Stop Selling. Start Storytelling.

A few weeks ago while attending the Florida Governors Conference on Tourism with our client Visit Sarasota County, I had the opportunity to listen to a presentation by Jonah Berger. Berger is a professor at The Wharton School of the University of Pennsylvania and best-selling author of Contagious: Why Things Catch On.

His concept is straightforward. Turn your customers into brand advocates, and then they will do the targeting for you. In order to be effective marketers, we must master the art of creating stories to carry our message – stories are the currency of conversation. Sounds simple enough, right?  But anyone who’s ever attempted this knows it’s a lot more complex to execute, especially in today’s world where the next best thing is just one minute or click away. Berger packages his key principles into a few steps – or STEPPS:

1Contagious)  Social Currency – Refers to the things we say and share and how people see us. Tap in to the inner remarkability of the product or service.

2)  Triggers – The key here is that if something is top of mind, then it’s on the tip of the tongue as well. Make people think about you or your brand in their environment.
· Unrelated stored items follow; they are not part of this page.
-- ==== Sys2Proof/Machine/Dispatch.lean ====
section
/-! DEFINITION. One arm per command and event of the part, in the table's order. -/

namespace Sys2Proof.Machine

def exec (i : Instr) (s : State) : Host.Outcome State Fault Refusal :=
  match i with
  | .hello go => Sys2Proof.Machine.execHello s go
  | .status go => Sys2Proof.Machine.execStatus s go
  | .reset option go => Sys2Proof.Machine.execReset option s go
  | .clock source prescaler go => Sys2Proof.Machine.execClock source prescaler s go
  | .setTime value go => Sys2Proof.Machine.execSetTime value s go
  | .start gatePin go => Sys2Proof.Machine.execStart gatePin s go
  | .stop go => Sys2Proof.Machine.execStop s go
  | .gate gating polarity gatePin go => Sys2Proof.Machine.execGate gating polarity gatePin s go
  | .getTime go => Sys2Proof.Machine.execGetTime s go
  | .schedule f go => Sys2Proof.Machine.execSchedule f s go
  | .cancel gen slot go => Sys2Proof.Machine.execCancel gen slot s go
  | .cancelLine line release go => Sys2Proof.Machine.execCancelLine line release s go
  | .listActions position go => Sys2Proof.Machine.execListActions position s go
  | .await gen slot timeout go => Sys2Proof.Machine.execAwait gen slot timeout s go
  | .line line mode idle go => Sys2Proof.Machine.execLine line mode idle s go
  | .drive line level go => Sys2Proof.Machine.execDrive line level s go
  | .lineStatus go => Sys2Proof.Machine.execLineStatus s go
  | .channel f pin go => Sys2Proof.Machine.execChannel f pin s go
  | .channelOff channel go => Sys2Proof.Machine.execChannelOff channel s go
  | .channelStatus channel go => Sys2Proof.Machine.execChannelStatus channel s go
  | .sampler enable acquisition go => Sys2Proof.Machine.execSampler enable acquisition s go
  | .window input low high queue go => Sys2Proof.Machine.execWindow input low high queue s go
  | .trigger f go => Sys2Proof.Machine.execTrigger f s go
  | .triggerArm slot target go => Sys2Proof.Machine.execTriggerArm slot target s go
  | .triggerClear slot disposal go => Sys2Proof.Machine.execTriggerClear slot disposal s go
  | .triggerStatus slot go => Sys2Proof.Machine.execTriggerStatus slot s go
  | .stream f go => Sys2Proof.Machine.execStream f s go
  | .read n go => Sys2Proof.Machine.execRead n s go
  | .release n go => Sys2Proof.Machine.execRelease n s go
  | .ack sequence => Sys2Proof.Machine.execAck sequence s
  | .tickClockPeriod gatePin taken => Sys2Proof.Machine.execTickClockPeriod gatePin s taken
  | .channelSample n pin => Sys2Proof.Machine.execChannelSample n pin s
  | .stampOffer block => Sys2Proof.Machine.execStampOffer block s
  | .triggerSourceEvent block => Sys2Proof.Machine.execTriggerSourceEvent block s
  | .triggerAdmissionRequest => Sys2Proof.Machine.execTriggerAdmissionRequest s
  | .replacementAdmission => Sys2Proof.Machine.execReplacementAdmission s
  | .triggerCancelRequest go => Sys2Proof.Machine.execTriggerCancelRequest s go
  | .endOfAcquisition level => Sys2Proof.Machine.execEndOfAcquisition level s
  | .endOfConversion => Sys2Proof.Machine.execEndOfConversion s
  | .recoveryEnd => Sys2Proof.Machine.execRecoveryEnd s
  | .holdTimeReached => Sys2Proof.Machine.execHoldTimeReached s
  | .retransmitExpiry => Sys2Proof.Machine.execRetransmitExpiry s
  | .frameReceived c => Sys2Proof.Machine.execFrameReceived c s
  | .lengthError c => Sys2Proof.Machine.execLengthError c s
  | .gapExpiry => Sys2Proof.Machine.execGapExpiry s
  | .endOfTransmission => Sys2Proof.Machine.execEndOfTransmission s
  | .awaitTimeout tag => Sys2Proof.Machine.execAwaitTimeout tag s
  | .resetApplies => Sys2Proof.Machine.execResetApplies s
  | .powerOn rate1 rate0 => Sys2Proof.Machine.execPowerOn rate1 rate0 s
  | .resetPin => Sys2Proof.Machine.execResetPin s
  | .resetPinRelease rate1 rate0 => Sys2Proof.Machine.execResetPinRelease rate1 rate0 s
  | .postResetIdleEnd => Sys2Proof.Machine.execPostResetIdleEnd s
  | .byteTaken c => Sys2Proof.Machine.execByteTaken c s
  | .sourcePeriod => Sys2Proof.Machine.execSourcePeriod s

end Sys2Proof.Machine
end

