/-- SET_TIME with a value below 2^48 - 1: refused STATE in a run; in STOPPED the value is replaced and
each line whose running pulse ends at or before it ends that pulse, with no notice, every other line
being kept (R8, R56). That the value and the lines change in one claim is the model's choice
(notes/assumptions/6.md). The stamp of a sample is the value before the tick of its period or after it
(R68): that the value is replaced only with no sample due of a tick and none taken ahead, which is the
premise, and that until then the step changes nothing, is the model's form of that rule
(notes/assumptions/13.md). -/
def Obligations.SetTimeReplacesTheValueAndEndsPassedPulses : Prop :=
  ∀ (v : BitVec 48) (c : QueuedCommand) (s : State), inRange (.setTime v ·) = true →
    Executes (.setTime v ·) c s →
    (s.time.run ≠ .stopped → Replies (.setTime v ·) s c .state [] s)
    ∧ (s.time.run = .stopped → (∃ n : Fin 8, s.channels[n].sampling = .ahead
          ∨ s.channels[n].sampling = .due ∧ s.time.ticked = true) →
        ∀ go : Extent, exec (.setTime v go) s = .next s)
    ∧ (s.time.run = .stopped → (∀ n : Fin 8, s.channels[n].sampling ≠ .ahead
          ∧ (s.channels[n].sampling = .due → s.time.ticked = false)) →
        ∃ lines : Vector OutputLine 8, Replies (.setTime v ·) s c .ok []
          ((s.withTime { s.time with value := v.toNat }).withLines lines)
        ∧ ∀ n : Fin 8, lines[n] = match s.lines[n].pulse with
            | some p => if p.endTick ≤ v.toNat then
                { s.lines[n] with level := s.lines[n].idle, pulse := none } else s.lines[n]
            | none => s.lines[n])

/-- START: refused STATE in a run and RANGE with the value at the end of time; otherwise it enters
HELD with the gate closed and RUNNING else, makes the late walk, and replies the state entered; the
value and the prescaler count are kept (R9, R10). That no claim on the Action Table falls between the
change of run state and the walk is read from R10, R22 and R42 (notes/assumptions/6.md); that no claim
of another block falls between two removals of the walk is the model's choice
(notes/assumptions/18.md). -/
def Obligations.StartEntersARunAfterTheLateWalk : Prop :=
  ∀ (pin : Level) (c : QueuedCommand) (s : State), Executes (.start pin ·) c s →
    (s.time.run ≠ .stopped → Replies (.start pin ·) s c .state [] s)
    ∧ (s.time.run = .stopped → Config.maxTime ≤ s.time.value → Replies (.start pin ·) s c .range [] s)
    ∧ (s.time.run = .stopped → s.time.value < Config.maxTime →
        let run : RunState := if s.time.gating = true ∧ pin ≠ s.time.polarity then .held else .running
        Replies (.start pin ·) s c .ok [run.code]
          (lateWalk ((s.withPins { s.pins with gate := pin }).withTime { s.time with run := run })))

/-- The late walk at V works the records due at or before V in table order, one after another: a SKIP
record leaves SKIPPED at time V, as every removal does (`RemovalTellsEveryBlockThatHeldTheRecord`),
and a FIRE record takes its new place due V + 1 with its late flag set (R34, R37). Over a table whose
handles are distinct: every record left is due after V; one due after V is left as it was; a FIRE
record at or before V is due V + 1 with its late flag set and nothing else changed; a SKIP record at
or before V is gone, and its removal is reported to the await list in its turn (R168). Until the await
list takes the reports, the timebase, lines, channels, sampler, stamps, stream, command block,
receiver, transmitter, rate, pins and hand-overs are kept (R37). That the walk's removals stand together
with no claim of another block between them is the model's choice (notes/assumptions/18.md). -/
def Obligations.LateWalkSettlesEveryRecordDue : Prop :=
  (∀ s : State, lateWalk s = walkAll s.time.value
    (s.table.records.filter (fun r => r.due ≤ s.time.value)) s)
  ∧ (∀ (v : Time) (s : State), walkAll v [] s = s)
  ∧ (∀ (v : Time) (r : Record) (rs : List Record) (s : State), walkAll v (r :: rs) s
    = walkAll v rs (if r.body.late = .skip then removeRecord r .skipped v s
      else s.withTable { s.table with
        records := insertRecord { r with due := v + 1, lateFlag := true }
          (s.table.records.filter (fun x => x.handle ≠ r.handle)) }))
  ∧ ∀ s : State, s.table.records.Pairwise (fun a b => a.handle ≠ b.handle) →
    (∀ r ∈ (lateWalk s).table.records, s.time.value < r.due)
    ∧ (∀ r ∈ s.table.records, s.time.value < r.due → r ∈ (lateWalk s).table.records)
    ∧ (∀ r ∈ s.table.records, r.due ≤ s.time.value → r.body.late = .fire →
        { r with due := s.time.value + 1, lateFlag := true } ∈ (lateWalk s).table.records)
    ∧ (∀ r ∈ s.table.records, r.due ≤ s.time.value → r.body.late = .skip →
        ∀ x ∈ (lateWalk s).table.records, x.handle ≠ r.handle)
    ∧ (∀ x ∈ (lateWalk s).table.records, ∃ r ∈ s.table.records, x.handle = r.handle)
    ∧ (lateWalk s).time = s.time ∧ (lateWalk s).lines = s.lines
    ∧ (lateWalk s).channels = s.channels ∧ (lateWalk s).sampler = s.sampler
    ∧ (lateWalk s).stamps = s.stamps ∧ (lateWalk s).stream = s.stream ∧ (lateWalk s).rx = s.rx
    ∧ (lateWalk s).rate = s.rate ∧ (lateWalk s).pins = s.pins ∧ (lateWalk s).handed = s.handed
    ∧ (lateWalk s).cmd = s.cmd ∧ (lateWalk s).tx = s.tx
    ∧ (lateWalk s).removals = s.removals ++ (s.table.records.filter (fun r =>
        decide (r.due ≤ s.time.value) && decide (r.body.late = .skip))).map (fun r =>
          ⟨r.handle, .skipped⟩)

/-- Source periods and tick-clock periods that are not ticks. A source period that completes no
tick-clock period advances the prescaler count alone (R1). One that completes it returns the count to
0 and samples GATE; in STOPPED nothing else changes, and with the gate closed a run becomes or stays
HELD at its value (R5).
Each channel samples once a period (R68); that a channel which is not OFF and has not sampled ahead is
then to take its sample of the period, that these steps wait until every sample due of the last period
is taken, which is the premise, and that the period is noted as no tick, is the model's choice
(notes/assumptions/13.md). -/
def Obligations.PeriodsThatAreNotTicksKeepTheValue : Prop :=
  ∀ s : State, s.pins.resetActive = false → (∀ n : Fin 8, s.channels[n].sampling ≠ .due) →
    ∃ channels : Vector Channel 8,
      (∀ n : Fin 8, channels[n] = { s.channels[n] with sampling :=
        if s.channels[n].sampling = .ahead ∨ s.channels[n].run = .off then .inStep else .due })
      ∧ (s.time.count + 1 < s.time.prescaler →
        exec .sourcePeriod s = .next (settle (s.withTime { s.time with count := s.time.count + 1 })))
      ∧ (∀ (pin : Level) (taken : List TakenEvents), s.time.prescaler ≤ s.time.count + 1 →
        let u := (s.withPins { s.pins with gate := pin }).withChannels channels
        (s.time.run = .stopped → exec (.tickClockPeriod pin taken) s
          = .next (settle (u.withTime { s.time with count := 0, ticked := false })))
        ∧ (s.time.run ≠ .stopped → s.time.gating = true → pin ≠ s.time.polarity →
          exec (.tickClockPeriod pin taken) s
            = .next (settle (u.withTime
              { s.time with count := 0, run := .held, ticked := false }))))

/-- A tick-clock period with the gate open in a run is a tick to T, one above the value: each line ends a
pulse due at T, and then the records due at T fire in table order, the first of the list before the
rest of it; at T = 2^48 - 1 the timebase then stops and offers TIME_END (R3, R13, R30, R53).
Which source events the Trigger Table takes at each firing, those that the operand `taken` names and
none where none is written, and that no other block's claim falls inside the tick, is the model's
choice (notes/assumptions/18.md): R113 says that it may take an event at once.
Each channel samples once a period (R68); that one which is not OFF and has not sampled ahead is then
to take its sample of the period, that a tick waits until every sample due of the last period is taken,
which is the premise, and that the period is noted as a tick, is the model's choice
(notes/assumptions/13.md). -/
def Obligations.TickEndsPulsesThenFiresTheDueRecords : Prop :=
  (∀ (t : Time) (taken : List TakenEvents) (s : State), fireAll t [] taken s = s)
  ∧ (∀ (t : Time) (r : Record) (rs : List Record) (v : TakenEvents) (vs : List TakenEvents)
    (s : State), fireAll t (r :: rs) [] s = fireAll t rs [] (fireRecord ⟨[], []⟩ t r s)
      ∧ fireAll t (r :: rs) (v :: vs) s = fireAll t rs vs (fireRecord v t r s))
  ∧ ∀ (pin : Level) (taken : List TakenEvents) (s : State), s.pins.resetActive = false →
    (∀ n : Fin 8, s.channels[n].sampling ≠ .due) →
    s.time.prescaler ≤ s.time.count + 1 → s.time.run ≠ .stopped →
    (s.time.gating = true → pin = s.time.polarity) →
    ∃ (lines : Vector OutputLine 8) (channels : Vector Channel 8) (u : State),
      (∀ n : Fin 8, lines[n] = match s.lines[n].pulse with
        | some p => if p.endTick = s.time.value + 1 then
            { s.lines[n] with level := s.lines[n].idle, pulse := none } else s.lines[n]
        | none => s.lines[n])
      ∧ (∀ n : Fin 8, channels[n] = { s.channels[n] with sampling :=
        if s.channels[n].sampling = .ahead ∨ s.channels[n].run = .off then .inStep else .due })
      ∧ u = fireAll (s.time.value + 1)
          (s.table.records.filter (fun r => r.due = s.time.value + 1)) taken
          ((((s.withPins { s.pins with gate := pin }).withChannels channels).withTime
            { s.time with value := s.time.value + 1, count := 0, run := .running
                          ticked := true }).withLines lines)
      ∧ (s.time.value + 1 ≠ Config.maxTime →
          exec (.tickClockPeriod pin taken) s = .next (settle u))
      ∧ (s.time.value + 1 = Config.maxTime →
          exec (.tickClockPeriod pin taken) s = .next (settle (offerNotice .timeEnd Config.maxTime none
            (u.withTime { u.time with run := .stopped }))))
3)  Emotion – Think of it as “sharing is caring.” This helps keeps our efforts viral in a socially active world because people care to pass them along.

4)  Public – More often than not, people look to others to see what to do. Make yourself visual.

5)  Practical Value – This is the usefulness value that people assign to your product or service.

6)  Stories –Traditional selling is not effective with today’s consumer. Make it memorable by creating a narrative or story around your product or service.

Yes, this is simple, accessible knowledge. But in this hectic and ever-changing world of advertising, we all too often lose sight of the simple things. In his book, Berger excels at bringing these core principles to life with case studies and his own sense of storytelling. Most notably, he references an exclusive NYC bar named Please Don’t Tell that’s hidden inside of a fully functioning hot dog restaurant–of all things. (Their secret? They made themselves a secret.)

Simple or not, it’s worth asking yourself every now and again if your brand or your product are telling a story worth sharing.